Welcome to Heron Island - Great Barrier Reef

Exiting the boat at the Heron Island Harbor, you see a giant Grouper and several sharks in the water around the parked boats. As we made our way up the path to the Welcome area for our orientation to the island (required as an environmental precaution against dumb people), we were dive bombed by a Black Knotty Turn either protecting its young or trained to thrill new visitors. Green turtles are starting to nest on Heron Island. That means we are too early to see baby turtles, but we will probably see mothers crossing the beach to lay eggs.

It is now later the same day. It has been wildly fantastic, exceeding all expectations. I should have set my expectations higher.

Actually, my expectations were met in terms of the charlatanry of the commercial operation here. Overpriced everything and smallish portions of food.

But as far as the nature is concerned, it's awesome.

We had lunch after we got off the boat, then hit the Marine Center to get the snorkel gear included with our package deal. The girl working the desk had that "sharp" Queensland snotty attitude thar Carl told us was common among this demographic of Australians. I find it odd that people can ever be grumpy here when they basically live and work in a tropical paradise. But I guess people are never happy with what they have...the universal human dilemma. Maybe this girl was just tired after a long shift. I'll give her the benefit of the doubt. Anyway, as long as we did not ask her too many pesky questions, which seemed to up her annoyance levels, she did her job and we got the gear.

We went into the water right behind our bungalow style rooms. The tide had been fully out when we arrived and was now starting to come in. As it did, more and more fish returned to the rocks and reefs out in the water. We saw a couple black tip reef sharks, a manta ray, and a sea turtle swim by.

Sharks fill me with instinctual mortal terror, but it is not so bad when there are other people around. Rationally and logically, I know they are harmless.
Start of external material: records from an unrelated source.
-- ==== Sys2Proof/Machine/Operands.lean ====
section
/-! DEFINITION. Operand forms: the byte lanes of a word (spec/00_scope.md R6, spec/10_state.md R26), the modulus word
of a MODULUS write (spec/20_memory.md R45), and the offsets of the register window (R32 to R34). -/

namespace Sys2Proof.Machine

/-- Byte lane j of a word: bits [8j+7:8j] (R6, R35). -/
def lane (w : Word) (j : Fin 4) : Byte := bits w (8 * j.val) 8

/-- `{b[3], b[2], b[1], b[0]}`: element j in lane j (R26). -/
def packLanes (b : Vector Byte 4) : Word := wordOfBytes b[0] b[1] b[2] b[3]

/-- The four lanes of a word, lane 0 first (R46). -/
def unpackLanes (w : Word) : Vector Byte 4 := Vector.ofFn (lane w)

/-- `zext_32` (spec/00_scope.md R7). -/
def zext32 {n : Nat} (v : BitVec n) : Word := v.setWidth 32

/-- The check on a word written to MODULUS: bit 8 set and bits [31:9] zero (R45). -/
def modulusWordOk (v : Word) : Bool := v.getLsbD 8 && decide (bits v 9 23 = 0#23)

/-- `v[8:0]` (R45). -/
def modulusOfWord (v : Word) : Poly9 := bits v 0 9

/-- A register of the window (R32). -/
inductive Register where
  | cmd
  | status
  | result
  | modulus
  | exponents
  | coef
  | S (k : Fin 5)
  | alpha (i : Fin 256)
deriving DecidableEq, Repr

/-- The offset column of the register map (R32). -/
def offsetOf : Register → Offset
  | .cmd => 0x000#12
  | .status => 0x004#12
  | .result => 0x008#12
  | .modulus => 0x00C#12
  | .exponents => 0x010#12
  | .coef => 0x014#12
  | .S k => BitVec.ofNat 12 (0x020 + 4 * k.val)
  | .alpha i => BitVec.ofNat 12 (0x400 + 4 * i.val)

/-- The register at an aligned offset, if the offset is mapped (R32, R34), in the order of R36. -/
def registerAt (off : Offset) : Option Register :=
  if off = 0x000#12 then some .cmd
  else if off = 0x004#12 then some .status
  else if off = 0x008#12 then some .result
  else if off = 0x00C#12 then some .modulus
  else if off = 0x010#12 then some .exponents
  else if off = 0x014#12 then some .coef
  else if h : 0x020 ≤ off.toNat ∧ off.toNat ≤ 0x030 then some (.S ⟨(off.toNat - 0x020) / 4, by omega⟩)
  else if h : 0x400 ≤ off.toNat ∧ off.toNat ≤ 0x7FC then some (.alpha ⟨(off.toNat - 0x400) / 4, by omega⟩)
  else none

/-- Only aligned 32-bit accesses are legal: n = 4 and off[1:0] = 0 (R33). -/
def legalAccess (off : Offset) (n : AccessSize) : Bool :=
  decide (n = .word) && decide (off.extractLsb' 0 2 = 0#2)

/-- The register a transaction addresses, or none where the bus checks refuse it with BAD_ADDR: size and alignment
first, then mapping (R33, R34; spec/60_exceptions.md R106, step 1). -/
def target (off : Offset) (n : AccessSize) : Option Register :=
  if legalAccess off n then registerAt off else none

end Sys2Proof.Machine
end

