-- ==== Sys2Proof/Tests/Slice0.lean ====
section
/-! SUPPORT. Tests. Expected values are the spec's: spec/95_test_vectors.md (its row is named in each docstring) or the
encoding tables of spec/30_encoding.md. The `witness_` theorems show, for every obligation with hypotheses, concrete
states and operands that meet them, clause by clause and at the ends of ranges. -/

namespace Sys2Proof.Tests

open Sys2Proof Sys2Proof.Machine

/-! ### States to test from -/

/-- The reset state with interactions to come. -/
def fresh (input : List Transaction) : State := { State.reset with pending := input }

/-- ERR = 1 with BAD_ADDR recorded. -/
def failed (input : List Transaction) : State :=
  { State.reset with err := true, errCode := .badAddr, pending := input }

/-- The seed of vector ST1. -/
def seedWords : Vector Word 5 := #v[0xBE3CA984#32, 0x974E6719#32, 0x86916EFF#32, 0xF52DACF9#32, 0x960329B5#32]

/-- COEF of the reset configuration (vector BC1). -/
def resetCoef : Vector Byte 4 := #v[0x1A#8, 0x6D#8, 0x08#8, 0xB6#8]

/-- Everything built and seeded: STEP is ready. -/
def ready (input : List Transaction) : State :=
  { State.reset with
    S := seedWords, svalid := Vector.replicate 5 true
    coef := coefSet State.reset.exp State.reset.modulus, coefValid := true
    alpha := buildTable (coefSet State.reset.exp State.reset.modulus) State.reset.modulus, tableValid := true
    result := 0xF2#32, resValid := true, pending := input }

/-- Coefficients built, no table. -/
def coefOnly (input : List Transaction) : State :=
  { State.reset with coef := resetCoef, coefValid := true, pending := input }

/-- The state an outcome answers. -/
def stateOf : Host.Outcome State Fault Refusal → Option State
  | .next s => some s
  | .fault _ => none
  | .refused _ => none

/-- What is tested of an outcome: one view of the state it answers. -/
def view {α : Type} (f : State → α) (o : Host.Outcome State Fault Refusal) : Option α := (stateOf o).map f

/-! ### Decoding: words written from the format tables (R58, R60) -/

theorem test_decode_nop : decode 0b0000_0000000000000000000000000000#32 = .legal .nop := by decide
theorem test_decode_mul : decode 0b0001_000000000000_01010111_10000011#32 = .legal (.mul 0x57#8 0x83#8) := by decide
theorem test_decode_parity : decode 0b0010_0000_000100100011010001010110#32 = .legal (.parity 0x123456#24) := by
  decide
theorem test_decode_build_coef : decode 0b0011_0000000000000000000000000000#32 = .legal .buildCoef := by decide
theorem test_decode_build_table : decode 0b0100_0000000000000000000000000000#32 = .legal .buildTable := by decide
theorem test_decode_step : decode 0b0101_000000000000_1000000000000001#32 = .legal (.step 0x8001#16) := by decide
theorem test_decode_clr_err : decode 0b0110_0000000000000000000000000000#32 = .legal .clrErr := by decide

/-- Reserved opcodes are refused by name (ER5, ER10). -/
theorem test_reserved_opcode_refused :
    decode 0x70000000#32 = .illegal .reservedOpcode ∧ decode 0xF0000000#32 = .illegal .reservedOpcode := by decide

/-- A must-be-zero bit is refused by name, at both ends of each field (ER6 to ER9). -/
theorem test_must_be_zero_refused :
    decode 0x00000001#32 = .illegal .mustBeZero ∧ decode 0x08000000#32 = .illegal .mustBeZero ∧
    decode 0x10010203#32 = .illegal .mustBeZero ∧ decode 0x18000000#32 = .illegal .mustBeZero ∧
    decode 0x21000000#32 = .illegal .mustBeZero ∧ decode 0x28000000#32 = .illegal .mustBeZero ∧
    decode 0x50010000#32 = .illegal .mustBeZero ∧ decode 0x60000001#32 = .illegal .mustBeZero := by decide

/-- Little-endian bytes (R35); a list that is not one word is refused. -/
theorem test_decode_bytes :
    decodeBytes [0x83#8, 0x57#8, 0x00#8, 0x10#8] = .legal (.mul 0x57#8 0x83#8) ∧
    decodeBytes [0x83#8, 0x57#8, 0x00#8] = .illegal .notOneWord ∧ decodeBytes [] = .illegal .notOneWord := by decide

theorem test_decode_table_word :
    decodeTableWord 32 0x10005783 = some (.mul 0x57#8 0x83#8) ∧ decodeTableWord 32 0x70000000 = none := by decide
For one thing, logic dictates that lots of people snorkel freely on the reef and there are tons of sharks around and few, if any, incidents. If there were danger, I am sure warnings would be required at orientation. This was not so. Secondly, I asked the cute chick naturalist after orientation if the sharks were any danger and she said not at all.

"They have become so accustomed to people that they just ignore us," she said. Reassuring enough for me. She also said mornings were the best time to snorkel. "Oh I love mornings," she said. "They can't be beat."

As luck would have it, high tide tomorrow morning is about 7:45.

After the late afternoon snorkel-o-rama, we went to the island (monopolistic) restaurant for (overpriced) dinner, at which we decided that snorkeling will go down in the morning. We are getting up at 7 AM to go and probably won't even eat breakfast until afterwards, although I would like to eat first. Best snorkeling times are between two hours before and after high tide. Breakfast ends at 10. So I will probably get breakfast first then join the gang.

After dinner, on a whim, I walked down to the dock and saw some manta rays swim by in a group of three or four. I went back to tell my sister's family about this and my niece and nephew got excited and wanted to go have a look, so we all walked back down. As we were walking off the dock to return to our rooms, we had to stop for the epic sight to end all sights.

Three great big sea turtles were hauling themselves awkwardly up the inclined plane of the boat launch, one after the other - females on their way to lay eggs. These beasts are graceful in the water, I knew, having just seen one swimming a short while before, but they are ridiculously clumsy hauling their enormous bulks up the beach under the power of appendages meant for "flying" in water. When these turtles reached the tree line, they stopped, then started using these same appendages to dig a hole, where the hundreds of fertilized eggs each turtle held within her gravid womb would be deposited. When the upstart baby turtles hatch and emerge from the sand, only a few will make it to adulthood, numbering in the single digits. It seems like such a chore for these turtles to reproduce. The slowness of the egg laying process and the inefficiency of surviving birth boggles the mind. But it was incredible to see nature in action, repeating a process that has been grinding on for millions of years. Sea turtles are awesome.